### Exercise objective
Within the material below, locate the line with "theorem smoke_leaf_257 : (Instr.treeLeaf" and the line with "theorem smoke_pad_8 : (Instr.pad", then return those two lines and all lines between them, exactly as written.

### Source data
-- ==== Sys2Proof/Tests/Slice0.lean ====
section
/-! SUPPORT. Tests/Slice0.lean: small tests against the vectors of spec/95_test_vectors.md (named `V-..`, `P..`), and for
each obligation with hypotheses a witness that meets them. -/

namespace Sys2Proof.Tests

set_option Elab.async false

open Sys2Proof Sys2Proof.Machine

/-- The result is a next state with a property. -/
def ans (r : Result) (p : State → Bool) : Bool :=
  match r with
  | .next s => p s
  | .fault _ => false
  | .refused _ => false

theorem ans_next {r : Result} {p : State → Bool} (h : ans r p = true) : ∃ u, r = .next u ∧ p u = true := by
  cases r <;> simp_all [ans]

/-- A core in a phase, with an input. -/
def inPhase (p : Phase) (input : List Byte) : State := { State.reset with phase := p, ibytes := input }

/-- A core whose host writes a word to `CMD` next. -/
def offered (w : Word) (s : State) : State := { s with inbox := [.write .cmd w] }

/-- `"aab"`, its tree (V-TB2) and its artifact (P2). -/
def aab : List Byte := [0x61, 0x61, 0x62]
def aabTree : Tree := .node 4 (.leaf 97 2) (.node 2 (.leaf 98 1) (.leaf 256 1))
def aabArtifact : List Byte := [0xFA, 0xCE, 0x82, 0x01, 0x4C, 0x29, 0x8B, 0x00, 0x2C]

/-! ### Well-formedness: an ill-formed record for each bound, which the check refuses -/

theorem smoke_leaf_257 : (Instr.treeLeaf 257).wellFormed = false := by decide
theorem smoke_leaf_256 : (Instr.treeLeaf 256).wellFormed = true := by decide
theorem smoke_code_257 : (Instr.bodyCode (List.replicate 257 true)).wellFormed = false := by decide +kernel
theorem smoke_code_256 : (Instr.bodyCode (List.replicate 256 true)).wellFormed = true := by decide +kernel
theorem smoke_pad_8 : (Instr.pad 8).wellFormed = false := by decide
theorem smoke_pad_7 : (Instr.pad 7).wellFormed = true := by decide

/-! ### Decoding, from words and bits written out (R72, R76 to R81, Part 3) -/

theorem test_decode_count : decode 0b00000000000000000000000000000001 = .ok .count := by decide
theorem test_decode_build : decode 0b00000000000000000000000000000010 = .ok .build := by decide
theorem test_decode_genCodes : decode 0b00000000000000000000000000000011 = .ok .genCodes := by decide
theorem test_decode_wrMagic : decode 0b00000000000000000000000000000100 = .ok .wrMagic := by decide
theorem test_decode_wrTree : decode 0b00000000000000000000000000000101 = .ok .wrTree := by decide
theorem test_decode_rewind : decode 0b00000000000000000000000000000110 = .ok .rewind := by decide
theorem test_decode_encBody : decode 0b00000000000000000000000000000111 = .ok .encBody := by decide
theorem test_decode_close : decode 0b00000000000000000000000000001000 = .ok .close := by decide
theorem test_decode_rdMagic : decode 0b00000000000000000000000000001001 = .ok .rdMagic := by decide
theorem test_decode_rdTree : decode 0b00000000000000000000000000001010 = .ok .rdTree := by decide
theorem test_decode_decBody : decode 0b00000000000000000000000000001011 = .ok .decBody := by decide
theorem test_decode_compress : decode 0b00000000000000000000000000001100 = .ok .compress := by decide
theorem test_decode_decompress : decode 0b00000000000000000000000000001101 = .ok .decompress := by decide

### Written answer
theorem smoke_leaf_257 : (Instr.treeLeaf 257).wellFormed = false := by decide
theorem smoke_leaf_256 : (Instr.treeLeaf 256).wellFormed = true := by decide
theorem smoke_code_257 : (Instr.bodyCode (List.replicate 257 true)).wellFormed = false := by decide +kernel
theorem smoke_code_256 : (Instr.bodyCode (List.replicate 256 true)).wellFormed = true := by decide +kernel
theorem smoke_pad_8 : (Instr.pad 8).wellFormed = false := by decide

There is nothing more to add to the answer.